Work item
From the entries below, output the line with "def Core.readPoison (c" and each following line up to and including the line with "poisoned, one that", exactly as written.

[Stored records]
****************

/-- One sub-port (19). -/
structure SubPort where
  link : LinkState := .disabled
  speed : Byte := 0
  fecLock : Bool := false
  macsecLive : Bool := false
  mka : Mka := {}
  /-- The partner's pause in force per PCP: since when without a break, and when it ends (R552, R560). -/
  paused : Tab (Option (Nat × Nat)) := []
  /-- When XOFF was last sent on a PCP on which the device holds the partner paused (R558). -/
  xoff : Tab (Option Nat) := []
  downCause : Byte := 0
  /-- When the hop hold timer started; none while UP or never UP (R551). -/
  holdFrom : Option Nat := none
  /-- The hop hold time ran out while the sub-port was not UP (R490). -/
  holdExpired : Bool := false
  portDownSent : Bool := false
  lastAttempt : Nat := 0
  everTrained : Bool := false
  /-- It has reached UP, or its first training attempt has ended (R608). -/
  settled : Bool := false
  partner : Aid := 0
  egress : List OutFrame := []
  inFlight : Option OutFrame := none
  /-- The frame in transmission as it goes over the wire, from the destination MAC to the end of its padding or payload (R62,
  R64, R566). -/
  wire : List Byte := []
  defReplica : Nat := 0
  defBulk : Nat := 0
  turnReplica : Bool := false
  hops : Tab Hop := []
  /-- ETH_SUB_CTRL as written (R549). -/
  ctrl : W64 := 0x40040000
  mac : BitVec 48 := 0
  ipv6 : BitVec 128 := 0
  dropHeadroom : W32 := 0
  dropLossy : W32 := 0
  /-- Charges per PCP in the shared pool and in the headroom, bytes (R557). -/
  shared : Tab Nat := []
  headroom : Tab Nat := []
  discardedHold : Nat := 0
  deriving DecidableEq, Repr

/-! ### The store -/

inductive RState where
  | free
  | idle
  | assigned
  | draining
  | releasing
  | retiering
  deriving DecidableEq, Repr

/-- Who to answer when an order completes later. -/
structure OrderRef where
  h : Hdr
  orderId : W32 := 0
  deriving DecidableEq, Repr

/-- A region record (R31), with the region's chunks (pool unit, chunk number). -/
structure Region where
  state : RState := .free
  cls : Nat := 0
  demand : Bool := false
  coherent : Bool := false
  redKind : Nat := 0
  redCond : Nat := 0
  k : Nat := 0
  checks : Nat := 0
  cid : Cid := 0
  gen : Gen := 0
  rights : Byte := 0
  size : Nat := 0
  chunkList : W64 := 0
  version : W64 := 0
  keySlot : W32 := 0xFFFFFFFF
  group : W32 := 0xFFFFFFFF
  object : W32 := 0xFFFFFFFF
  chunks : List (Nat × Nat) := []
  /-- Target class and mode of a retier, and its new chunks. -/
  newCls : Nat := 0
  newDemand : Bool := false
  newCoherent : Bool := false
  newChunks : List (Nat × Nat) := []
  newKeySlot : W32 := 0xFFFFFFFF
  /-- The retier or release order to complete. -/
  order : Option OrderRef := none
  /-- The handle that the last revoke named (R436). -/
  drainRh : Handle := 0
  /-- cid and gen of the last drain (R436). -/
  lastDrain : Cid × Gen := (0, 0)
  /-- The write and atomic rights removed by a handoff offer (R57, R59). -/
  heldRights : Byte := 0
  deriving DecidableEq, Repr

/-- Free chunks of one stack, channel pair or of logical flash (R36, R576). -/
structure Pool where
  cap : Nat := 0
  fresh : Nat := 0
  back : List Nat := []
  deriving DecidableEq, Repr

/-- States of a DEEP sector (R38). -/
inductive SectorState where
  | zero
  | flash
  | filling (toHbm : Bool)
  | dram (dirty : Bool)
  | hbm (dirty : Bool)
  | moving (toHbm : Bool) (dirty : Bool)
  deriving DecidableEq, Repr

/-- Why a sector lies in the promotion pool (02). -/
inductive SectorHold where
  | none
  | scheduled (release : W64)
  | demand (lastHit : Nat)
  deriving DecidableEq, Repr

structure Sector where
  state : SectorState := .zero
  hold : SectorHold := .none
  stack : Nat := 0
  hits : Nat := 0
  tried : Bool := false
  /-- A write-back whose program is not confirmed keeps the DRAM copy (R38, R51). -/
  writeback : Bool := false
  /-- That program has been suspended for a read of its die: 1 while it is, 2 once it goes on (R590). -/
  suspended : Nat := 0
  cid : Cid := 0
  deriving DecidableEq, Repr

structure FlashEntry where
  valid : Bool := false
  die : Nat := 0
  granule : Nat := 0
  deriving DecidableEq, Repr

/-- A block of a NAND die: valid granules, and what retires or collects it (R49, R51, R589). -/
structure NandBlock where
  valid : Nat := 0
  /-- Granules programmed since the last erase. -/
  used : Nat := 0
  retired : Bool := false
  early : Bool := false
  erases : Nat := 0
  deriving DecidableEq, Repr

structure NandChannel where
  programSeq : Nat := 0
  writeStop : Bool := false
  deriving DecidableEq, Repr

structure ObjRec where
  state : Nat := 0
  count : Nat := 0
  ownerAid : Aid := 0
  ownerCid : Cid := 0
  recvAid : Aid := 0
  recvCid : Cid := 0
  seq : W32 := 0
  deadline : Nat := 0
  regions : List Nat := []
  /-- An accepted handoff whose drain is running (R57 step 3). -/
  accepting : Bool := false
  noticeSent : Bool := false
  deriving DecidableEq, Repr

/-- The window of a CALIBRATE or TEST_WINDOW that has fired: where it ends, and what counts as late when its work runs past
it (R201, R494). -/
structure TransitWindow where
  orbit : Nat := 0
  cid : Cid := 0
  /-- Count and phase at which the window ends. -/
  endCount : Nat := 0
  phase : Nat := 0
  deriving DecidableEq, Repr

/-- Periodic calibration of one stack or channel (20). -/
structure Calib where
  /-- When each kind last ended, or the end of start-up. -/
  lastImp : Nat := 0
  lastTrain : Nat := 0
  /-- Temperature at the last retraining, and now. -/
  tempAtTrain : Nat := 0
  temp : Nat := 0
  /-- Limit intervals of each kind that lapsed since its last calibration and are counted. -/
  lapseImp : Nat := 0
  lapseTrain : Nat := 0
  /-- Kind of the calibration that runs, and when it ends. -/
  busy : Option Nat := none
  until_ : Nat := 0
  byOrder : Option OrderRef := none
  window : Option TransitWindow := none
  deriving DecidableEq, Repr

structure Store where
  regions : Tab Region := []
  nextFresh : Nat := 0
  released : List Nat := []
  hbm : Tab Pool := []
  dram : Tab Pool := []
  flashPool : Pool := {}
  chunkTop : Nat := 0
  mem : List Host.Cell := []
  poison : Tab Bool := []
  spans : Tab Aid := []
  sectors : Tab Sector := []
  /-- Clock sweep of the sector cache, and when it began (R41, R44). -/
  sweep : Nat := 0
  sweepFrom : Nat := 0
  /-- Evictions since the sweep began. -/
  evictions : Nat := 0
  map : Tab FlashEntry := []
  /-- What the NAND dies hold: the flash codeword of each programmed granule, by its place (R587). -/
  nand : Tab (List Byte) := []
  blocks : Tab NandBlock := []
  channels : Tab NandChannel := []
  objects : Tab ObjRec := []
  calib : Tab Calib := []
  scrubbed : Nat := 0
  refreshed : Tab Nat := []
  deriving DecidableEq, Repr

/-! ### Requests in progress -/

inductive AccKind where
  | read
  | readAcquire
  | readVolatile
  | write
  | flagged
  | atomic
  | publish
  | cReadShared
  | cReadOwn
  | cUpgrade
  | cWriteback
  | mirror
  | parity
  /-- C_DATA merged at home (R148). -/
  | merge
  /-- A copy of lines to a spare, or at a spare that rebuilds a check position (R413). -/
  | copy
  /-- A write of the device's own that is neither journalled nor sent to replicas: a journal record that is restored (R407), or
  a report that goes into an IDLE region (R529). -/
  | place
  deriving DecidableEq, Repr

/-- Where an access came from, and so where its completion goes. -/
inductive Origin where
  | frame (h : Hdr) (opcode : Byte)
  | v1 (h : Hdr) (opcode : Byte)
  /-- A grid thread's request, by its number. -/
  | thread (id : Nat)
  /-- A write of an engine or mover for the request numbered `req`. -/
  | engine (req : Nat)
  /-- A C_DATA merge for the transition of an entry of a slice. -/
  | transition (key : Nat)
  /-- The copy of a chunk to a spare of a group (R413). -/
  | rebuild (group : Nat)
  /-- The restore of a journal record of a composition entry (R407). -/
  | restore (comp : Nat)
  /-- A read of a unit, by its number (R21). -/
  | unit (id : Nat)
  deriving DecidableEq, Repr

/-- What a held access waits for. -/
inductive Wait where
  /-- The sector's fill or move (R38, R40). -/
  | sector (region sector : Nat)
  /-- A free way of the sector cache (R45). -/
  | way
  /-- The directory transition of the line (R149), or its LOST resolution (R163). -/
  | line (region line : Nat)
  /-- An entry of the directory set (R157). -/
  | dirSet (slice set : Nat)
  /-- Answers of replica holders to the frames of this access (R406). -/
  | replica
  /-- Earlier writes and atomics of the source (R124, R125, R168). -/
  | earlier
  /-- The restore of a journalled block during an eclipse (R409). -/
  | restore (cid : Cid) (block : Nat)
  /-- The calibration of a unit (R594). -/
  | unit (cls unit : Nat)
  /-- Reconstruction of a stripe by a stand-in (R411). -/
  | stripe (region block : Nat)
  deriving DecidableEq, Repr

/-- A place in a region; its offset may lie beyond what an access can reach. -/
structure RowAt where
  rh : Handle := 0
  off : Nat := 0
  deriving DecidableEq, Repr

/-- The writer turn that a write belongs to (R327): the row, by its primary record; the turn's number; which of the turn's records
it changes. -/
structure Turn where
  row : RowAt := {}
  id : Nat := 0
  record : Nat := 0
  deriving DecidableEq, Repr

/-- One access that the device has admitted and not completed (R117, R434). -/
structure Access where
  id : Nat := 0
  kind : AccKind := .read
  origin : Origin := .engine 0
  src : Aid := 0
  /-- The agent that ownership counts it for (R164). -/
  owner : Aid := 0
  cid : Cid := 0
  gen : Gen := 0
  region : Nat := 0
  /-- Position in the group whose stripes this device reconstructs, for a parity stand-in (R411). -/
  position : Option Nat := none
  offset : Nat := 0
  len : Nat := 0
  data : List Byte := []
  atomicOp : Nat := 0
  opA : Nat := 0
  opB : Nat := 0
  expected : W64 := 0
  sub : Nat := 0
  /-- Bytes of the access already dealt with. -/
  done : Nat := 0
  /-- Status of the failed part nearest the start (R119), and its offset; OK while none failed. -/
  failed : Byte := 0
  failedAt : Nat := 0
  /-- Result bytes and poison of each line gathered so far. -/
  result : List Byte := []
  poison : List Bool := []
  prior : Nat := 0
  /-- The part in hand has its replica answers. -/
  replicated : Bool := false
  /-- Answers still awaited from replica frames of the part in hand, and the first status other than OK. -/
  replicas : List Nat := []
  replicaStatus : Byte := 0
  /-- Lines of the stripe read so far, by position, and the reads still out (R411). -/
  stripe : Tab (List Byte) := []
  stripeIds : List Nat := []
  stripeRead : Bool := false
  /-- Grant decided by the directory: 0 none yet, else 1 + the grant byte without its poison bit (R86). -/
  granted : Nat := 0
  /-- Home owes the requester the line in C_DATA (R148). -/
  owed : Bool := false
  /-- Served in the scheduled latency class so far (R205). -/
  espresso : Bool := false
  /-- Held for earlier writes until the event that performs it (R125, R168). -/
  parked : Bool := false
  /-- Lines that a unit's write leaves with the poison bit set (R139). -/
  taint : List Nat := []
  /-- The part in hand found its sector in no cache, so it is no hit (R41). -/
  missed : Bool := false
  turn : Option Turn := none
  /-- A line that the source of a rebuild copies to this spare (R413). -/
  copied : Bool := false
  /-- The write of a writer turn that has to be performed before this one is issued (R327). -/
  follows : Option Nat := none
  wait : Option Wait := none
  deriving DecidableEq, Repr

****************

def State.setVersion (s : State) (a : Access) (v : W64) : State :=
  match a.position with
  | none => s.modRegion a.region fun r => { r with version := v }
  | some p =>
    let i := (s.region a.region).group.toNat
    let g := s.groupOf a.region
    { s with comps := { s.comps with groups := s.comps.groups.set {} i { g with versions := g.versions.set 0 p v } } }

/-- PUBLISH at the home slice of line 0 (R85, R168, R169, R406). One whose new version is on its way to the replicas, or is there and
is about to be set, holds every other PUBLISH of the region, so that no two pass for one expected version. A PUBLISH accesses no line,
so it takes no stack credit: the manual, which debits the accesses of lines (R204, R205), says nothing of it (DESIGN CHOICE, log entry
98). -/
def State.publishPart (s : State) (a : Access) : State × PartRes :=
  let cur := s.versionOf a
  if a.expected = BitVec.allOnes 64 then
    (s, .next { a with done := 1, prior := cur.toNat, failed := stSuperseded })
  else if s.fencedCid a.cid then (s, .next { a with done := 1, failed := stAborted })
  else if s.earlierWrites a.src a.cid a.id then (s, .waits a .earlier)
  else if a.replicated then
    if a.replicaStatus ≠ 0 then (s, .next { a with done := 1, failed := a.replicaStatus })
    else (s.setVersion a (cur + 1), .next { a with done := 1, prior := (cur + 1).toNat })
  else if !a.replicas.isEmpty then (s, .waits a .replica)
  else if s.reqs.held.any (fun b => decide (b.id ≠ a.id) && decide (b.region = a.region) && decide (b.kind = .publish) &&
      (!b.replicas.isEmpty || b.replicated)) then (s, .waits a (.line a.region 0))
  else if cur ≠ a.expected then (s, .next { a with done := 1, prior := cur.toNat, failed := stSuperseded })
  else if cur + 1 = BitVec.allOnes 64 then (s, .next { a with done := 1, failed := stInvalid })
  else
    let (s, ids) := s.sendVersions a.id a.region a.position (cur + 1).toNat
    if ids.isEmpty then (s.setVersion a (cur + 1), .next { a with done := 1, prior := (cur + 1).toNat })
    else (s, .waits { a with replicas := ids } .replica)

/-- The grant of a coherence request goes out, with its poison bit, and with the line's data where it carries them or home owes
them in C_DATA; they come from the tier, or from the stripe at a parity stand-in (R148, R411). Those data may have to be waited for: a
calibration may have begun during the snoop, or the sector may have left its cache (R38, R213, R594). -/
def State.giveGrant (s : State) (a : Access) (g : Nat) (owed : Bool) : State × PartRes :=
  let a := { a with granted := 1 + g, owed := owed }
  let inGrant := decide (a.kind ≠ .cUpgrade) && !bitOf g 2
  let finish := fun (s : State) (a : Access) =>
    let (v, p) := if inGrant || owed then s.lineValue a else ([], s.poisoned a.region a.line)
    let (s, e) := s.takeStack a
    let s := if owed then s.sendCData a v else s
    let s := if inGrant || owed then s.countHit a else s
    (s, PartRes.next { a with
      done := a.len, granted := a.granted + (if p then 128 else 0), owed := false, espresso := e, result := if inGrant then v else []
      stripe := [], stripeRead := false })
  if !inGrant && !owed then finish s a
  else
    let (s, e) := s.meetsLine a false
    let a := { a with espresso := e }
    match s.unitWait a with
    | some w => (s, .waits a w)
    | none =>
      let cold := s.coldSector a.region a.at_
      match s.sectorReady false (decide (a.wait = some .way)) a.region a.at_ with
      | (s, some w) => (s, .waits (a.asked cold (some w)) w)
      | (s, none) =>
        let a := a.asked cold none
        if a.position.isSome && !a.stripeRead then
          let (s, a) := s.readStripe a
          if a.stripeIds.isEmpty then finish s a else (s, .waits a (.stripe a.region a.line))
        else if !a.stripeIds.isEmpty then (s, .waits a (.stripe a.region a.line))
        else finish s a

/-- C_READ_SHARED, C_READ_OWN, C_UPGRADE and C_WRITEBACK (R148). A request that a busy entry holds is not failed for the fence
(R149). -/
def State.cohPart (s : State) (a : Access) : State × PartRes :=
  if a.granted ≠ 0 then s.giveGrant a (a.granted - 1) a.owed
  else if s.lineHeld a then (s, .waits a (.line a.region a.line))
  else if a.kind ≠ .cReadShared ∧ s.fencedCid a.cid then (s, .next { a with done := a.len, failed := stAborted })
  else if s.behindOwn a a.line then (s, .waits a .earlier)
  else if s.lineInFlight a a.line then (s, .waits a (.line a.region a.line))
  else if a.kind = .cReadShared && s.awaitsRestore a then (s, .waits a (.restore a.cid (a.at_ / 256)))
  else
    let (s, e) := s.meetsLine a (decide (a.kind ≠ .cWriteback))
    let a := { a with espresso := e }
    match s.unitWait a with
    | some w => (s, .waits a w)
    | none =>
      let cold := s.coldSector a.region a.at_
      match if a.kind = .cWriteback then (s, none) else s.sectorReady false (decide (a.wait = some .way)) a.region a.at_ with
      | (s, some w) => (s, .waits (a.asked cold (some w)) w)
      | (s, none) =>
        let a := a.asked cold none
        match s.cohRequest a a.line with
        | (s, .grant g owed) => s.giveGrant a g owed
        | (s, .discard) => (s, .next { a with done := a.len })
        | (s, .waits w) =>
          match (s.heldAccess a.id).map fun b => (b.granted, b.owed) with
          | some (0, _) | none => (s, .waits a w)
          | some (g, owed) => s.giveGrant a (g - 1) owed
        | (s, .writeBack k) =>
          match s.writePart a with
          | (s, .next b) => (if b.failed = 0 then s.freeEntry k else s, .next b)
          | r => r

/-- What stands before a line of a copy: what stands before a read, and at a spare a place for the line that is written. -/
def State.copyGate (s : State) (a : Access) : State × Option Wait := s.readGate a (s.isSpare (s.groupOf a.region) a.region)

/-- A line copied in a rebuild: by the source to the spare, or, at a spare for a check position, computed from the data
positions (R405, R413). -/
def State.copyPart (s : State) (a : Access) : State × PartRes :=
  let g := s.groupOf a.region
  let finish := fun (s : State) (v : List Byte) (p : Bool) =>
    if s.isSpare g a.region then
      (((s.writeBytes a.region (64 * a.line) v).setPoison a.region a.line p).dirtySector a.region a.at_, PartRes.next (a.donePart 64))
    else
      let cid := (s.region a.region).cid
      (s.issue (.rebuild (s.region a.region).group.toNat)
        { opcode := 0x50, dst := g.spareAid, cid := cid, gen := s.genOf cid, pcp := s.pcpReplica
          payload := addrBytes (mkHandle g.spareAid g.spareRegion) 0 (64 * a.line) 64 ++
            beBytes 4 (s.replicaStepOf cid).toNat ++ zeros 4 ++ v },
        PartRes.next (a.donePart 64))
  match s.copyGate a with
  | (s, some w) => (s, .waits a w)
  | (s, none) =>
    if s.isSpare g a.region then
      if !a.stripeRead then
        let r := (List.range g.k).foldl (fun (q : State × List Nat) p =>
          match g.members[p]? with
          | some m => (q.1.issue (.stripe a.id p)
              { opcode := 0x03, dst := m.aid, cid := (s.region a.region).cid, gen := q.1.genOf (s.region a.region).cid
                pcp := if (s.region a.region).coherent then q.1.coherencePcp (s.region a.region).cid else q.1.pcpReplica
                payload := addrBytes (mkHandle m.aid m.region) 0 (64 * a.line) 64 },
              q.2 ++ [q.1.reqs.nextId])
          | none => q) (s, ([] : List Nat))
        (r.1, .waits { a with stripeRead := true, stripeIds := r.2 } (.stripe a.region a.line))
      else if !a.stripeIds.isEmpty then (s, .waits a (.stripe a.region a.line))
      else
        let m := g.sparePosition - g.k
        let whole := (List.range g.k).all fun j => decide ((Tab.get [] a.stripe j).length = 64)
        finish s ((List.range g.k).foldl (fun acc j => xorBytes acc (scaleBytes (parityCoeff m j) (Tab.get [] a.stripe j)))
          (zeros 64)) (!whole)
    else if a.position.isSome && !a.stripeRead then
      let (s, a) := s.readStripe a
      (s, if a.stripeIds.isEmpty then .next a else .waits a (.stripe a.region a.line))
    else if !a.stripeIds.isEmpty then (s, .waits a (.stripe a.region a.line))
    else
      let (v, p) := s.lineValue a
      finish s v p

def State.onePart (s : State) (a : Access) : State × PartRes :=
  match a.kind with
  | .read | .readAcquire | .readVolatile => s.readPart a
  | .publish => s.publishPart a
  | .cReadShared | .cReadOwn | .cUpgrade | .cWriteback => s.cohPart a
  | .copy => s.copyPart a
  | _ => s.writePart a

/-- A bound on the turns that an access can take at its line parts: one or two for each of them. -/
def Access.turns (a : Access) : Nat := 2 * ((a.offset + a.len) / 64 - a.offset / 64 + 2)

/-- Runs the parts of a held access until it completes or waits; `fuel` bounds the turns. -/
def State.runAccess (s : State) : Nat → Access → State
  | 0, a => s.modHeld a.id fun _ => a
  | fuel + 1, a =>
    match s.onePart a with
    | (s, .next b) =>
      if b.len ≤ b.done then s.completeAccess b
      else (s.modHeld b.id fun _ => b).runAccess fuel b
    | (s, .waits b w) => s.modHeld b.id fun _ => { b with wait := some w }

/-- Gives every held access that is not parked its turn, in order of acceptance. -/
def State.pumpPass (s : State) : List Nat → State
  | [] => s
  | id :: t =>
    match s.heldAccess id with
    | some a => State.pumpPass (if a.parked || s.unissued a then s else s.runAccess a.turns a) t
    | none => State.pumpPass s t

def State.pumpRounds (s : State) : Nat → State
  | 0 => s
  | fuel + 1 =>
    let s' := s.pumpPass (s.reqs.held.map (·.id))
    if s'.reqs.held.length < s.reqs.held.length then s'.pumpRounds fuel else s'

****************

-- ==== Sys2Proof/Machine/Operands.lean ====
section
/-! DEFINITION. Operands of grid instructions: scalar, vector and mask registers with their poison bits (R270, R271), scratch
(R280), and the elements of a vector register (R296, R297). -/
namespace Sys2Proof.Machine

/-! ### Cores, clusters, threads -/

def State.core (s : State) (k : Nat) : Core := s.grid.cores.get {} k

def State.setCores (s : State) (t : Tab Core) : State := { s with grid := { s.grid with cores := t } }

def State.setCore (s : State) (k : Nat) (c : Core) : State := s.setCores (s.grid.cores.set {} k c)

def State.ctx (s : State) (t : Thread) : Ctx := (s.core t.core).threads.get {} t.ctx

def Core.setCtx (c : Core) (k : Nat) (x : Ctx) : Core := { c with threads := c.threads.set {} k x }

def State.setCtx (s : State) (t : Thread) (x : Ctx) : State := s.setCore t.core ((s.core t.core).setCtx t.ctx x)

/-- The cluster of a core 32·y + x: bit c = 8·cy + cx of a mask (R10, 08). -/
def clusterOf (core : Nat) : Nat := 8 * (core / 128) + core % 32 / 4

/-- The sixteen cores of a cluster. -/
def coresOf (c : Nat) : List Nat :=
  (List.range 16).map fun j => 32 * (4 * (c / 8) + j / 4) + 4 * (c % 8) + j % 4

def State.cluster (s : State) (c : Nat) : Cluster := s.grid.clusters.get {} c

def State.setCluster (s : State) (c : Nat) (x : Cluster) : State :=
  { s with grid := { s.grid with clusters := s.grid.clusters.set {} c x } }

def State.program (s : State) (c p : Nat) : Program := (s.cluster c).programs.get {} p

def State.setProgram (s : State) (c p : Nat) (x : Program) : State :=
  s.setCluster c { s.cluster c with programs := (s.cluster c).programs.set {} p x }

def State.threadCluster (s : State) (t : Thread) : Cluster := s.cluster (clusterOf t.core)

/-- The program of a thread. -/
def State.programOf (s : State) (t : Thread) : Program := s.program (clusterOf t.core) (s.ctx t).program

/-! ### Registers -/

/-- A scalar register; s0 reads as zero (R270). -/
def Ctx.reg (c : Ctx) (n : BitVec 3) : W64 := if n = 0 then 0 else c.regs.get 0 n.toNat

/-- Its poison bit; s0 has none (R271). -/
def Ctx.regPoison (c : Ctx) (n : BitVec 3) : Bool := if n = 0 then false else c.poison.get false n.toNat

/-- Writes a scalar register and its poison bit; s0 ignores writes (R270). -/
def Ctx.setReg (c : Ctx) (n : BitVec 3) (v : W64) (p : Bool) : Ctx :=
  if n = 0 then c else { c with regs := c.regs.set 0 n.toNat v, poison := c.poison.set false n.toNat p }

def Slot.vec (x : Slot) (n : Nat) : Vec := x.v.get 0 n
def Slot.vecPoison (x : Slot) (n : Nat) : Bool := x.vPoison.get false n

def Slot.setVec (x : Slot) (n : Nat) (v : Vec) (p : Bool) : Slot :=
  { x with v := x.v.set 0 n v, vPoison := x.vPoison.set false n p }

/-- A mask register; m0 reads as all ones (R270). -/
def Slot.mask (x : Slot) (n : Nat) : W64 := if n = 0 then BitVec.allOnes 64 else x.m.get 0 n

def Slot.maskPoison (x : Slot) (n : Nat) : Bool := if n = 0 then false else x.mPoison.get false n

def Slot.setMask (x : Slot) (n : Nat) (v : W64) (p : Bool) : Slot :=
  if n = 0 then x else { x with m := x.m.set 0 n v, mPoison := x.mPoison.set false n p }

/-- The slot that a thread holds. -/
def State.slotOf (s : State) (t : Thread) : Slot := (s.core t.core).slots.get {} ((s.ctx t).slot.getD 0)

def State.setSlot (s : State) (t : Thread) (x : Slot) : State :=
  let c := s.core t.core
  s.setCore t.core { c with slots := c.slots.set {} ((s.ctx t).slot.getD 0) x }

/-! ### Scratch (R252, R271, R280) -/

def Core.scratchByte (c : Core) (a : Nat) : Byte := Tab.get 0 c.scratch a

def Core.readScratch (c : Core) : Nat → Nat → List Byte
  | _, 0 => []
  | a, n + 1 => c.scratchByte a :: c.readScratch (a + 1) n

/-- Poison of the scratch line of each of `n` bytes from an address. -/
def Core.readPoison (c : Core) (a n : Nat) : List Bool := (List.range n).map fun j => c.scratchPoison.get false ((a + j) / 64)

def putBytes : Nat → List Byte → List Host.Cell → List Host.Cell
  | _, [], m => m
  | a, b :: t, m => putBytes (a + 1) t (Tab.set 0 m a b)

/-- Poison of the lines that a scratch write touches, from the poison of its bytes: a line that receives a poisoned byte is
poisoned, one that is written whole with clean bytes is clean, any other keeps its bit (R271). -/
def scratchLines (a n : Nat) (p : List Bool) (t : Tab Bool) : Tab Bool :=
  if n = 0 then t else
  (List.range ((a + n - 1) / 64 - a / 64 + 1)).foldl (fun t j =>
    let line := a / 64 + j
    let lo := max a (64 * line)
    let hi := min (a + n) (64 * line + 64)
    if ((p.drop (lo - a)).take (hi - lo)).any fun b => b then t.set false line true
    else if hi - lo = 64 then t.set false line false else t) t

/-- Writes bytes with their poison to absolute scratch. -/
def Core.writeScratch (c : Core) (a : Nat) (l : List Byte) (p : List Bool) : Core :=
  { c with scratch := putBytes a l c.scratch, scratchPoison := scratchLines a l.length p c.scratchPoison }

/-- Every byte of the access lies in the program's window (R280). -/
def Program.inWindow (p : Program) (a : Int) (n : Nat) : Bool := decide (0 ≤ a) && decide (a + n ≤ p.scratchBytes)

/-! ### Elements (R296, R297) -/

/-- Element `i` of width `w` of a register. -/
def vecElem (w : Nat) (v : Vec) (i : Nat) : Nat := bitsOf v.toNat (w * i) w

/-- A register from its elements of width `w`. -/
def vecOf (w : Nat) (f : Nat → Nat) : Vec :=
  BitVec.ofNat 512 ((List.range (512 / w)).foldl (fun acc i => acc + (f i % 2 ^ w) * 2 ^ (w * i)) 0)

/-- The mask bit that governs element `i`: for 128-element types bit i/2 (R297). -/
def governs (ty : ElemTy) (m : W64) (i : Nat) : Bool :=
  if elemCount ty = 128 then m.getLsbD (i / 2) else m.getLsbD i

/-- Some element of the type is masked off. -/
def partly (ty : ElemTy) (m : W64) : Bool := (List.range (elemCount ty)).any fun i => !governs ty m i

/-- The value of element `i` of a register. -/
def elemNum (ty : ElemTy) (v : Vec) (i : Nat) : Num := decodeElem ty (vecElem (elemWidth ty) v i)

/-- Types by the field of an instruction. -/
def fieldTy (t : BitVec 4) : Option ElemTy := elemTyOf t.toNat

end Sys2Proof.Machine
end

****************

Exercise result
def Core.readPoison (c : Core) (a n : Nat) : List Bool := (List.range n).map fun j => c.scratchPoison.get false ((a + j) / 64)

def putBytes : Nat → List Byte → List Host.Cell → List Host.Cell
  | _, [], m => m
  | a, b :: t, m => putBytes (a + 1) t (Tab.set 0 m a b)

/-- Poison of the lines that a scratch write touches, from the poison of its bytes: a line that receives a poisoned byte is
poisoned, one that is written whole with clean bytes is clean, any other keeps its bit (R271). -/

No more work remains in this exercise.